Позднее, к вечеру, когда в небольшом французском ресторане на Ист-Сайде мы ели жареного утенка с оливками и пили настоящее бургундское вино, Фабиан, перегнувшись через стол, поведал о делах, которые он за это время провернул. Оказалось, что и я, и он стали значительно богаче с того дня, когда в женевском аэропорту я провожал взглядом самолет, уносивший моего компаньона и гроб с телом Слоуна.

Было около шести часов вечера, когда мы подъезжали к дому Эвелин. Над тихой сельской местностью уже сгущались приморские сумерки. По дороге Фабиан остановился в Саутхэмптоне и снял номер в небольшом отеле. Мне пришлось терпеливо сидеть и ждать, пока мой неуемный компаньон примет ванну, переоденется и дважды переговорит во телефону с Европой. Между прочим, я сказал ему, что Эвелин приготовила ему гостевую комнату, на что Фабиан ответил:

– Спасибо, дружок, но это не для меня. Мне не слишком улыбается всю ночь не спать из-за звуков любовных утех за соседней стенкой. Особенно, если я знаком с участниками игры.

Я вспомнил, что говорила мне за завтраком Бренда Моррисси в вашингтонской квартирке Эвелин, и не стал разубеждать Фабиана. Едва мы остановились у дома, как зажегся фонарь над входной дверью. Наше появление не было, таким образом, неожиданностью для хозяйки.

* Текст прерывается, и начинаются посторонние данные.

-- ==== Sys2Proof/Certificates/Slice0/Obligations.lean ====
section
/-! DEFINITION. The statements for the provers, and the tables they speak through: for each lane instruction the registers it reads, marks and
writes, and the arithmetic of its result, written from the entries of 15_ref_a_f.md to 17_ref_q_y.md. -/
namespace Sys2Proof.Machine

-- the tables of lane instructions

/-- What an entry of the instruction reference says of a lane instruction: its guard, the registers it reads in order (R379), those its L
bit marks (R103), those it writes, its K bit (R97), whether it takes a float prefix (R348), and the words and FSTAT bits it gives, from the
registers' values, the s registers, and FTZ with the modifiers of its prefix. -/
structure LaneRow where
  guard : Nat := 0
  srcs : List Nat
  marks : List Nat := []
  dsts : List Nat
  k : Bool := false
  float : Bool := false
  out : (Nat → Word) → Vector Word 32 → Num.FMods → List Word × Nat

/-- A natural number as a word, modulo 2^32. -/
def wd (n : Nat) : Word := BitVec.ofNat 32 n
/-- An integer as a word, modulo 2^32. -/
def iw (n : Int) : Word := BitVec.ofInt 32 n
/-- A natural number as a pair of words, low first, modulo 2^64 (R6). -/
def pairWd (n : Nat) : List Word := [wd n, wd (n / 2 ^ 32)]
/-- An integer as a pair of words, low first, modulo 2^64 (R6). -/
def pairIw (n : Int) : List Word := [iw n, iw (n / 2 ^ 32)]
/-- The natural value of a pair of registers (R6). -/
def pairNat (R : Nat → Word) (n : Nat) : Nat := (R n).toNat + 2 ^ 32 * (R (n + 1)).toNat
/-- One word that no flag goes with. -/
def gives (w : Word) : List Word × Nat := ([w], 0)
/-- A mark on one register by the L bit. -/
def lastRead (l : Bool) (n : XReg) : List Nat := if l then [n.val] else []
/-- A mark on a pair. -/
def lastPair (l : Bool) (n : Nat) : List Nat := if l then [n, n + 1] else []

/-- A three-register row with one result (R339). -/
def row3 (p : PReg) (d a b : XReg) (l k : Bool) (f : Word → Word → Word) : LaneRow :=
  { guard := p.val, srcs := [a.val, b.val], marks := lastRead l a, dsts := [d.val], k := k, out := fun R _ _ => gives (f (R a.val) (R b.val)) }
/-- A row with one source (R388). -/
def row2 (p : PReg) (d a : XReg) (l k : Bool) (f : Word → Word) : LaneRow :=
  { guard := p.val, srcs := [a.val], marks := lastRead l a, dsts := [d.val], k := k, out := fun R _ _ => gives (f (R a.val)) }
/-- A row of a 16-bit form: xd and xs, the mark on s, no guard (R103, R337). -/
def row16 (l : Bool) (s d : YReg) (f : Word → Word → Word) : LaneRow :=
  { srcs := [d.val, s.val], marks := if l then [s.val] else [], dsts := [d.val], out := fun R _ _ => gives (f (R d.val) (R s.val)) }
/-- A row of a 16-bit form with an immediate (R337). -/
def rowImm16 (d : YReg) (f : Word → Word) : LaneRow :=
  { srcs := [d.val], dsts := [d.val], out := fun R _ _ => gives (f (R d.val)) }
/-- A 5-bit immediate as a signed number (R337). -/
def imm5 (i : Fin 32) : Int := if i.val < 16 then i.val else (i.val : Int) - 32

/-- The 16-bit forms that are no memory access and no float operation (R337). -/
def shortRow : Instr → Option LaneRow
  | .add16 l s d => some (row16 l s d fun a b => wd (a.toNat + b.toNat))
  | .sub16 l s d => some (row16 l s d fun a b => iw (a.toNat - b.toNat))
  | .mul16 l s d => some (row16 l s d fun a b => wd (a.toNat * b.toNat))
  | .and16 l s d => some (row16 l s d fun a b => wd (a.toNat &&& b.toNat))
  | .or16 l s d => some (row16 l s d fun a b => wd (a.toNat ||| b.toNat))
  | .xor16 l s d => some (row16 l s d fun a b => wd (a.toNat ^^^ b.toNat))
  | .shl16 i d => some (rowImm16 d fun a => wd (a.toNat * 2 ^ i.val))
  | .shrN16 i d => some (rowImm16 d fun a => wd (a.toNat / 2 ^ i.val))
  | .mov16 l s d => some { srcs := [s.val], marks := if l then [s.val] else [], dsts := [d.val], out := fun R _ _ => gives (R s.val) }
  | .ldi16 i d => some { srcs := [], dsts := [d.val], out := fun _ _ _ => gives (iw (imm5 i)) }
  | .addi16 i d => some (rowImm16 d fun a => iw (a.toNat + imm5 i))
  | _ => none

/-- A 9-bit immediate as a signed number (R339). -/
def imm9 (i : Fin 512) : Int := if i.val < 256 then i.val else (i.val : Int) - 512

/-- The additions, subtractions and multiplications (R381, R428, R436). -/
def arithRow : Instr → Option LaneRow
  | .add p d a b l k => some (row3 p d a b l k fun x y => wd (x.toNat + y.toNat))
  | .sub p d a b l k => some (row3 p d a b l k fun x y => iw (x.toNat - y.toNat))
  | .addc p d a b l k => some { guard := p.val, srcs := [a.val, a.val + 1, b.val, b.val + 1], marks := lastPair l a.val
                                dsts := [d.val, d.val + 1], k := k, out := fun R _ _ => (pairWd (pairNat R a.val + pairNat R b.val), 0) }
  | .subb p d a b l k => some { guard := p.val, srcs := [a.val, a.val + 1, b.val, b.val + 1], marks := lastPair l a.val
                                dsts := [d.val, d.val + 1], k := k, out := fun R _ _ => (pairIw (pairNat R a.val - pairNat R b.val), 0) }
  | .addImm p d a imm k => some (row2 p d a false k fun x => iw (x.toNat + imm9 imm))
  | .mul p d a b l k => some (row3 p d a b l k fun x y => wd (x.toNat * y.toNat))
  | .mulhSS p d a b l k => some (row3 p d a b l k fun x y => iw (x.toInt * y.toInt / 2 ^ 32))
  | .mulhNN p d a b l k => some (row3 p d a b l k fun x y => wd (x.toNat * y.toNat / 2 ^ 32))
  | .mulhSN p d a b l k => some (row3 p d a b l k fun x y => iw (x.toInt * y.toNat / 2 ^ 32))
  | .mad p d a b c l k => some { guard := p.val, srcs := [a.val, b.val, c.val], marks := if l then [c.val] else [], dsts := [d.val], k := k
                                 out := fun R _ _ => gives (wd ((R a.val).toNat * (R b.val).toNat + (R c.val).toNat)) }
  | .madw p d a b c l k => some { guard := p.val, srcs := [a.val, b.val, c.val, c.val + 1], marks := lastPair l c.val
                                  dsts := [d.val, d.val + 1], k := k
                                  out := fun R _ _ => (pairWd ((R a.val).toNat * (R b.val).toNat + pairNat R c.val), 0) }
  | _ => none

/-- The number of one bits among the lowest n. -/
def onesBelow (a : Word) : Nat → Nat
  | 0 => 0
  | n + 1 => onesBelow a n + (if a.getLsbD n then 1 else 0)
/-- The number of zero bits from bit n - 1 down to the first one bit. -/
def zerosFrom (a : Word) : Nat → Nat
  | 0 => 0
  | n + 1 => if a.getLsbD n then 0 else 1 + zerosFrom a n
/-- The word whose bit i is bit 31 - i. -/
def mirrored (a : Word) : Word := wd ((List.range 32).foldl (fun v i => if a.getLsbD (31 - i) then v + 2 ^ i else v) 0)
/-- The lowest bit of a field, and its length (R385). -/
def bfLow (b : Word) : Nat := b.toNat % 256
def bfLen (b : Word) : Nat := min (b.toNat / 256 % 256) 32
/-- A field sign-extended from its length (R385). -/
def signedOf (f n : Nat) : Int := if 0 < n ∧ f.testBit (n - 1) then (f : Int) - 2 ^ n else f
/-- The mask of a field (R385). -/
def bfMask (b : Word) : Word := wd ((2 ^ bfLen b - 1) * 2 ^ bfLow b)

Мягкий свет фонаря приветливо озарил широкую лужайку перед домом, который стоял на отвесном берегу над морем. По краю лужайки виднелись заросли молодых карликовых дубков и согнутая ветрами чахлая сосна, стоявшая на самой границе участка. Других домов поблизости не было.

Сам дом был маленький, серый, потрепанный непогодами, с крутой крышей и слуховыми окнами. И я невольно спросил себя – ужели здесь мне суждено жить и умереть?

Фабиан настоял, что возьмет с собой две бутылки шампанского, хотя я и уверял его, что в этом нет нужды, так как Эвелин любит выпить и у нее все найдется. Он не помог мне нести чемоданы, а взял лишь свои две бутылки, считая это единственной ношей, которая приличествует человеку его положения.

Потом он стоял и рассматривал дом, словно готовился к схватке с врагом.

– Маловат домишко, вы не находите? – небрежно спросил он.
[1] [2] [3]



Добавить комментарий

  • Обязательные поля обозначены *.

If you have trouble reading the code, click on the code itself to generate a new random code.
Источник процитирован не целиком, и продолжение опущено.